Ludvika Town Hall (Swedish: Ludvika stadshus) is the official Municipal Council building for the City of Ludvika in Dalarna County, Sweden. Situated centrally, the town hall is found in the corner of Bangatan and Dan Anderssons gata, opposite Ludvika Ulrica, the local parish church. The town hall was designed in 1934 by architect Cyrillus Johansson, (city architect 1931–1941), with construction commencing in 1936. The building was completed in 1938 and remains in use as town hall to this day. Due to the small size of the building, the Municipal Council no longer convenes its meetings in the building but uses the local Peoples' House (Swedish: Folkets Hus) instead.

== Exterior ==
A student of National Romanticism architecture, Cyrillus Johansson applied a restrained form of Brick Expressionism to his town hall design – one of three official buildings he designed for the municipality.
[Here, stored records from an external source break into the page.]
/-- The group takes a trap before its next instruction: the one after a `WAITV` (R273), or the watchdog's (R378). -/
def Group.trapComes (g : Group) : Bool := g.ppend || decide (2 ^ 24 ≤ g.watchdog)

/-- The group may issue: it is live, runs, and is parked on nothing. A group of a unit that is being pre-empted only ends
its run of distance 0, and takes the trap that its end leaves (R57, R381, R382, R390). -/
def State.canIssue (s : State) (g : Group) : Bool :=
  g.live && g.fault.isNone && !(s.die (dieOf g.core)).silent
    && (match g.wait with
      | .waitv _ _ _ _ => false
      | .mtx _ _ _ => false
      | _ => true)
    && !(g.flights.any fun f => match f.kind with
      | .load _ _ _ acq _ _ => acq
      | .atomic _ _ _ _ acq _ => acq
      | .returned _ _ _ _ acq _ _ _ => acq
      | _ => false)
    && (match s.team? g.team with
      | some t => t.live && (!t.stopping || s.midRun g || g.trapComes)
      | none => false)

/-- The group is ready, its distance apart: it can issue, its waits are satisfied and it is not stalled (R182). -/
def State.readyNow (s : State) (g : Group) : Bool :=
  s.canIssue g &&
    let t := s.focus g.id
    t.before.isSome || (match t.fetchInstr with
      | .stop (.wait _) => false
      | .stop _ => true
      | .ok _ slot _ =>
        ((List.range 6).all fun k => !slot.paths.getLsbD k || g.count k == 0)
          && !(t.barsFrom slot).any t.phaseOpen && t.causeOver)

/-- The instruction in a slot would end past the 32nd cycle of the run of a group (R410). -/
def State.pastRun (s : State) (g : Group) (slot : IssueSlot) : Bool :=
  let h := s.holder g.pipeKey
  h.1 == g.id && h.2 != 0 && decide (32 < h.2 + slot.dist + slot.beats)

/-- The holder of a pipe keeps it: it is ready now and its run is not over. -/
def State.keepsPipe (s : State) (g : Group) : Bool :=
  s.readyNow g && (match (s.focus g.id).slotNext with
    | some slot => (g.came || slot.dist == 0) && !s.pastRun g slot
    | none => true)

/-- The slot of a group's team. -/
def State.slotOf (s : State) (g : Group) : Nat := ((s.team? g.team).getD Team.zero).slot

/-- `g` goes before `h`: its last issue is older; then the lower team slot, then the lower gix. -/
def State.goesBefore (s : State) (g h : Group) : Bool :=
  decide (g.lastIssue < h.lastIssue) || (g.lastIssue == h.lastIssue
    && (decide (s.slotOf g < s.slotOf h) || (s.slotOf g == s.slotOf h && decide (g.gix < h.gix))))

/-- The group of a list whose last issue is oldest. -/
def State.oldestOf (s : State) : List Group → Option Group
  | [] => none
  | g :: rest =>
    match s.oldestOf rest with
    | none => some g
    | some h => if s.goesBefore h g then some h else some g

/-- The other groups of a group's pipe that are ready. -/
def State.rivals (s : State) (g : Group) : List Group :=
  s.groups.filter fun x => x.id != g.id && x.pipeKey == g.pipeKey && s.readyNow x

/-- A group may have its pipe: it holds it and keeps it, or the holder does not keep it and no other ready group goes first. -/
def State.eligible (s : State) (g : Group) : Bool :=
  s.canIssue g &&
    let h := (s.holder g.pipeKey).1
    if h = g.id then s.keepsPipe g || (s.rivals g).isEmpty
    else
      (match s.group? h with
        | some x => x.pipeKey != g.pipeKey || !s.keepsPipe x
        | none => true) && (s.rivals g).all fun x => x.id == h || !s.goesBefore x g

/-- The ready group of the pipe of the group in focus whose last issue is oldest. -/
def State.pipeNext (s : State) : Option Group := s.oldestOf (s.rivals s.cur)

/-- The focus moves to a group. The ready groups of its pipe that do not hold it count the cycles until now (R411). -/
def State.takePipe (s : State) (g : Group) : State :=
  let n := BitVec.ofNat 64 (Config.elapsed s.draws)
  let h := (s.holder g.pipeKey).1
  let t := s.mapGroups (fun x => x.id != h && x.pipeKey == g.pipeKey && s.readyNow x) fun x => x.countCycles stallChosen n
  { t.focus g.id with draws := s.draws + 1, burst := 0 }

/-- The pipe passes to a group: the run that it begins has no cycles yet (R204, R410). -/
def State.passPipe (s : State) (g : Group) : State :=
  let t := s.takePipe g
  { t with pipes := sset (0, 0) t.pipes g.pipeKey (g.id, 0) }

/-- The group in focus, whose run is over, gives its pipe to another: its instruction stalls at issue. -/
def State.yieldTo (s : State) (g : Group) : State := (s.stall stallChosen).passPipe g

/-- The group that the pipe passes to before the instruction in issue, where the run of the group in focus is over. -/
def State.overTo (s : State) : Option Group := if s.pastRun s.cur s.issue then s.pipeNext else none

/-- The group that takes the pipe while the issue distance of the instruction that the group in focus has just come to
elapses: its holder is not ready meanwhile. -/
def State.meanwhile (s : State) (first : Bool) : Option Group := if first && s.issue.dist != 0 then s.pipeNext else none

/-! ### Issue -/

/-- The waits of the half-word, then the instruction. A satisfied barrier wait is an acquire at team scope (R202). `first` says that
the group has just come to it. -/
def State.afterWaits (s : State) (first : Bool) (run : State → Out) : Out :=
  match s.meanwhile first with
  | some g => .next (s.passPipe g)
  | none =>
  match s.waitsOn with
  | some k => .next (s.stall (0x101 + k))
  | none =>
    match s.waitsBar with
    | some k => .next (s.stall (0x107 + k))
    | none =>
      if !s.cur.barWait.isEmpty && (!s.cur.loadsQuiet || s.heldLine s.cur.core s.team.scope) then
        .next (s.stallOn (.acquire s.team.scope) (0x107 + (s.cur.barWait.headD (0, 0)).1))
      else if s.cur.ppath &&& s.issue.paths ≠ 0 then .next (s.poisonTrap Group.clearPoison s.cur.pc s.cur.pva)
      else
        match s.overTo with
        | some g => .next (s.yieldTo g)
        | none => run (if s.cur.barWait.isEmpty then s else (s.acquire s.team.scope).progress)

/-- Issue the next instruction of the group in focus. `run` gives an instruction its meaning. -/
def State.issueWith (s : State) (run : Instr → State → Out) : Out :=
  match s.before with
  | some t => .next t
  | none =>
    match s.fetchInstr with
    | .stop f => .next (s.fetchStop f)
    | .ok w slot t =>
      (t.begin w slot).afterWaits (!t.cur.came) fun u =>
        match decodeSlot w slot with
        | .ok i => run i u
        | .error _ => .next u.illegal

/-! ### Placing an instruction where the next step fetches -/

/-- A context whose only page is the first GiB: its root at 0x20_0000, its second table at 0x40_0000. -/
def bootDesc : CtxDesc := { CtxDesc.zero with root := 0x200000 }

/-- A launch of one team of 16 threads at the device's maximum scope. -/
def bootRec : LaunchRec :=
  { LaunchRec.zero with code := 0x10000, sched := 0x20000, entry := 0, wal := 256, reqw := 16, nthr := 16, maxsc := 7, mctx := true }

def bootLaunch (id : Nat) : Launch :=
  { Launch.zero with id := id, record := bootRec, desc := bootDesc, stage := .running, placed := 1 }

def bootTeam (id launch : Nat) : Team :=
  { Team.zero with id := id, live := true, launch := launch, nthr := 16, wal := 256, ctx := some 0, spb := 1536 }

def bootGroup (id team : Nat) : Group :=
  { Group.zero with id := id, live := true, team := team, pc := 0x10000, rstart := 0x10000,
                    threads := (List.range 16).map Thread.new, em := 0xFFFF }
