-- ==== Sys2Proof/Machine/Record.lean ====
section
/-! DEFINITION. Context descriptors, launch records and completion counters: their fields, how the device reads them, and
the atomic that a completion performs (R353, R395, R398, R399, R401, R404). -/

namespace Sys2Proof.Machine

/-! ### Fields -/

/-- A context descriptor from its 64 bytes (R395). -/
def CtxDesc.ofNat (x : Nat) : CtxDesc :=
  { ivec := nfield x 398 12, sig := nfield x 396 2, pfr := nfield x 384 8, nslot := nfield x 352 32,
    slsz := nfield x 320 32, pool := nfield x 256 64, rpa := nfield x 192 64, fqa := nfield x 128 64,
    hva := BitVec.ofNat 64 (nfield x 64 64), root := nfield x 0 64 }

/-- Its reserved fields are 0 and sig is 0 or 1. -/
def CtxDesc.clean (x : Nat) : Bool := nfield x 410 102 == 0 && nfield x 392 4 == 0 && nfield x 396 2 ≤ 1

/-- A launch record from its 128 bytes (R399). -/
def LaunchRec.ofNat (x : Nat) : LaunchRec :=
  { entry := BitVec.ofNat 64 (nfield x 960 64), ctx := nfield x 912 16, dstrict := x.testBit 907,
    poison := x.testBit 906, pclass := x.testBit 905, prio := nfield x 903 2, maxsc := nfield x 900 3,
    ring := x.testBit 899, coh := nfield x 896 3, spb := nfield x 864 32, dprec := x.testBit 863,
    mctx := x.testBit 862, pspan := x.testBit 861, wal := nfield x 852 9, reqw := nfield x 844 8,
    nthr := nfield x 832 12, gz := nfield x 816 16, gy := nfield x 800 16, gx := nfield x 768 32,
    rvec := BitVec.ofNat 64 (nfield x 704 64), hoffset := nfield x 640 64, hlimit := nfield x 576 64,
    hbase := nfield x 512 64, thr1 := nfield x 448 48, thr0 := nfield x 384 48,
    dep1 := BitVec.ofNat 64 (nfield x 320 64), dep0 := BitVec.ofNat 64 (nfield x 256 64),
    ctr := BitVec.ofNat 64 (nfield x 192 64), live := BitVec.ofNat 64 (nfield x 128 64),
    sched := BitVec.ofNat 64 (nfield x 64 64), code := BitVec.ofNat 64 (nfield x 0 64) }

/-- Its reserved fields are 0. -/
def LaunchRec.clean (x : Nat) : Bool :=
  nfield x 928 32 == 0 && nfield x 908 4 == 0 && nfield x 496 16 == 0 && nfield x 432 16 == 0

def LaunchRec.teams (r : LaunchRec) : Nat := r.gx * r.gy * r.gz

/-- The least grant of a launch (R167); 128 where no width holds the team. -/
def LaunchRec.gmin (r : LaunchRec) : Nat :=
  let most := if r.pspan then 64 else 32
  if ceilDiv r.nthr 16 ≤ most then 16 else if ceilDiv r.nthr 32 ≤ most then 32 else if ceilDiv r.nthr 64 ≤ most then 64 else 128

/-- The first instruction of each team (R400). -/
def LaunchRec.start (r : LaunchRec) : DWord := if r.entry = 0 then r.code else r.entry

/-! ### Reading -/

/-- Bytes as a hub reads them at SYS scope, line by line, and whether any line is poisoned. -/
def State.hubNum (s : State) (hub pa n : Nat) : Nat × Bool :=
  let bs := (List.range n).map fun i => (s.loadBytes (Agent.ofHub hub) 7 .cached (pa + i) 1).1.headD 0
  (leNat bs, (List.range n).any fun i => (s.view (Agent.ofHub hub) 7 .cached ((pa + i) / 64)).2)

/-- What stands between a hub and bytes at physical addresses: nothing, a refusal by the host's translation, or a wait for that
translation, a flip or a rebuild, with the state that it leaves (R419, R433, R436). -/
inductive HubReach where
  | ready
  | refused
  | wait (s : State)

/-- An access of a hub to a line at SYS scope waits. -/
def State.hubHeld (s : State) (acc : Access) (line : Nat) : Bool := s.heldUp (acc != .load) 16 7 line

/-- A hub's access to `n` bytes, at most 64. -/
def State.hubReach (s : State) (hub : Nat) (acc : Access) (pa n : Nat) : HubReach :=
  let a := Agent.ofHub hub
  let last := pa + n - 1
  match s.atsCheck a acc pa, s.atsCheck a acc last with
  | some (.ats h p), _ => .wait (s.noteAts h p)
  | none, some (.ats h p) => .wait (s.noteAts h p)
  | none, none => if s.hubHeld acc (pa / 64) || s.hubHeld acc (last / 64) then .wait s else .ready
  | _, _ => .refused

/-- The first of several accesses that cannot be made, if any. -/
def State.hubReachAll (s : State) (hub : Nat) : List (Access × (Nat × Nat)) → HubReach
  | [] => .ready
  | x :: rest =>
    match s.hubReach hub x.1 x.2.1 x.2.2 with
    | .ready => s.hubReachAll hub rest
    | r => r

def HubReach.isReady : HubReach → Bool
  | .ready => true
  | _ => false

def HubReach.waits : HubReach → Option State
  | .wait t => some t
  | _ => none

/-- An access of hub 0 to `n` bytes of a save slot, line by line. -/
def State.slotReach (s : State) (acc : Access) (pa n : Nat) : HubReach :=
  s.hubReachAll 0 ((List.range (ceilDiv n 64)).map fun i => (acc, (pa + 64 * i, 64)))

/-- Where the descriptor of a context lies. -/
def State.descPa (s : State) (ctx : Nat) : Nat := s.ctxBase.toNat + 64 * ctx

/-- The descriptor of a context, whether it is in order, and whether it is poisoned. -/
def State.readDesc (s : State) (ctx : Nat) : CtxDesc × Bool × Bool :=
  let r := s.hubNum 0 (s.descPa ctx) 64
  (CtxDesc.ofNat r.1, CtxDesc.clean r.1, r.2)

/-- Tables alone: a record with no heap window. -/
def tablesOnly : LaunchRec := LaunchRec.zero

/-- A record as it is read: its fields, whether they are clean, and whether its first or second line is poisoned. -/
structure ReadRec where
  desc : CtxDesc
  record : LaunchRec
  /-- reserved fields of the record and the descriptor are 0 -/
  clean : Bool
  poisoned : Bool

inductive RecordRead where
  | ok (r : ReadRec)
  /-- the record or its counter cannot be reached -/
  | unreachable
  /-- the read waits for a translation or a page that moves -/
  | wait (s : State)

/-- Translate for a hub. -/
def State.hubXlate (s : State) (hub : Nat) (d : CtxDesc) (r : LaunchRec) (acc : Access) (va : DWord) : Xlate :=
  if !canonical va then .protect else s.translate (Agent.ofHub hub) d r acc va

/-- A place that a hub's translation gives. -/
inductive HubPlace where
  | ok (p : Placed)
  | unreachable
  | wait (s : State)

/-- The place of an access of a hub. -/
def State.hubPlace (s : State) (hub : Nat) (d : CtxDesc) (r : LaunchRec) (acc : Access) (va : DWord) : HubPlace :=
  match s.hubXlate hub d r acc va with
  | .fault _ => .unreachable
  | .protect => .unreachable
  | .ats _ _ => .wait (s.settle (Agent.ofHub hub) d r acc va)
  | .pull _ _ _ => .wait (s.settle (Agent.ofHub hub) d r acc va)
  | .ok p => if s.hubHeld acc (p.pa / 64) then .wait s else .ok p

/-- The headers of a context's fault queue and reply area cannot be read yet. -/
def State.ringsWait (s : State) (hub : Nat) (d : CtxDesc) : Option State :=
  (s.hubReachAll hub [(.load, (d.fqa, 64)), (.load, (d.rpa, 64))]).waits

/-- A record whose two lines lie at the places given. -/
def State.recordAt (s : State) (hub : Nat) (d : CtxDesc) (descClean : Bool) (p q : Placed) : RecordRead :=
  let a := Agent.ofHub hub
  let x := (s.hubNum hub p.pa 64).1 + 2 ^ 512 * (s.hubNum hub q.pa 64).1
  let second := (s.view a 7 q.home (q.pa / 64)).2
  -- no value of a poisoned line is used (R451)
  let r := if second then { LaunchRec.ofNat x with hlimit := 0, hbase := 0 } else LaunchRec.ofNat x
  if (s.view a 7 p.home (p.pa / 64)).2 || r.ctr.toNat % 8 != 0 then .unreachable
  else
    match s.hubPlace hub d r .atomic r.ctr with
    | .unreachable => .unreachable
    | .wait t => .wait t
    | .ok _ =>
      match s.ringsWait hub d with
      | some t => .wait t
      | none => .ok { desc := d, record := r, clean := descClean && LaunchRec.clean x, poisoned := second }

/-- Read the record at `va` of a context, and check that its counter can be reached (R398). Each of its lines has a translation of
its own (R255). -/
def State.readRecord (s : State) (hub ctx : Nat) (va : DWord) : RecordRead :=
  if 4096 ≤ ctx ∨ va.toNat % 128 ≠ 0 then .unreachable
  else
    match s.hubReach 0 .load (s.descPa ctx) 64 with
    | .refused => .unreachable
    | .wait t => .wait t
    | .ready =>
      let d := s.readDesc ctx
      if d.2.2 then .unreachable
      else
        match s.hubPlace hub d.1 tablesOnly .load va, s.hubPlace hub d.1 tablesOnly .load (va + 64) with
        | .ok p, .ok q => s.recordAt hub d.1 d.2.1 p q
        | .wait t, _ => .wait t
        | .ok _, .wait t => .wait t
        | _, _ => .unreachable

/-- The accesses to a record have left their marks (R252). -/
def State.recordTouched (s : State) (hub ctx : Nat) (va : DWord) : State :=
  let d := (s.readDesc ctx).1
  [va, va + 64].foldl (fun t v => if canonical v then t.settle (Agent.ofHub hub) d tablesOnly .load v else t) s

/-! ### Counters (R353) -/

/-- The counter after one command or launch that counted `r` errors. -/
def counterAfter (r old : Nat) : Nat :=
  (nfield old 0 48 + 1) % 2 ^ 48 + Nat.min (nfield old 48 16 + r) 0xFFFF * 2 ^ 48

/-- One 8-byte atomic of a scope at a place. -/
def State.atomicAt (s : State) (a : Agent) (scope : Nat) (home : Home) (pa : Nat) (f : Nat → Nat) : State :=
  s.storeBytes a scope home pa 8 (f (leNat (s.loadBytes a scope home pa 8).1))

/-- What a read leaves behind, where it has begun to wait for something new. -/
def State.waitFrom (s t : State) : Option State := if t.atsMiss == s.atsMiss && t.pulls == s.pulls then none else some t

/-- Count on a completion counter of a launch at a scope; nothing where it cannot be reached. -/
def State.countAt (s : State) (a : Agent) (scope : Nat) (d : CtxDesc) (rec : LaunchRec) (ctr : DWord) (r : Nat) : State :=
  match (if canonical ctr then s.translate a d rec .atomic ctr else .protect) with
  | .ok p => (s.settle a d rec .atomic ctr).atomicAt a scope p.home p.pa (counterAfter r)
  | _ => s

/-- Count on a launch's completion counter at SYS (R404). -/
def State.countRecord (s : State) (hub : Nat) (d : CtxDesc) (rec : LaunchRec) (r : Nat) : State :=
  s.countAt (Agent.ofHub hub) 7 d rec rec.ctr r

/-- The count waits: for the host's translation, a line that moves, a flip or a rebuild (R255, R419, R433). -/
def State.countWaits (s : State) (hub : Nat) (d : CtxDesc) (rec : LaunchRec) : Option State :=
  match s.hubPlace hub d rec .atomic rec.ctr with
  | .wait t => some t
  | _ => none

/-- Count on a launch's completion counter, and go on; `none` while the count waits for nothing new. -/
def State.counted (s : State) (hub : Nat) (d : CtxDesc) (rec : LaunchRec) (r : Nat) (f : State → State) : Option State :=
  match s.countWaits hub d rec with
  | some t => s.waitFrom t
  | none => some (f (s.countRecord hub d rec r))

end Sys2Proof.Machine
end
The west-facing tetrastyle portico is in fact a folly with the entrance off-set to the south-facing west corner. Sculptured in brick above each of the first-floor windows are mural crowns proclaiming the then city's Royal Charter (1919–1971). The building comprises four floors with a square clock tower rising centre above the ridged verdigris copper roof. Giving the four columns of the portico a closer scrutiny will reveal a dog pattern in the tiled medallions – these were made by the builders in honour of their mascot, a stray they called Stella, who also stands immortalised as a statue in the town hall garden. The forecourt, located by the west gavel, is layered with large slate tiles on a bed of gravel long overgrown with grass.

== Clock Tower ==
As the middle section of the clock tower, where the dials are, is narrower than the base on which it stands and its roof above, the tower's square ridged copper roof has four overhanging eaves, each of which are supported by an exposed, exoskeleton copper column resting on the tower's square base. On top of the clock's roof stands the open-to-air bell tower surrounded by a circle of eight copper pillars and a single bell hangs within. The bell tower is crowned with a circular copper roof upon which a copper spire rises with a dragon-head weather wane, also in copper. The turret clock (mechanism) was manufactured by Linderoths Urverk (Stockholm) in 1937 and after face design and adjustment by Stefan Anderson was installed in 1938. All four dials and the bell were driven from the same mechanism. In 1976, the town council appointed local watchmaker Karl-Arne Carlsson from Grängesberg as the town's first official Timekeeper, responsible for maintaining the Town Hall Clock. In late 2004 the mechanical turret clock was retired together with its keeper, and replaced with a self-maintaining digital timepiece controlling five independent electrical mechanisms, one for each dial and the bell.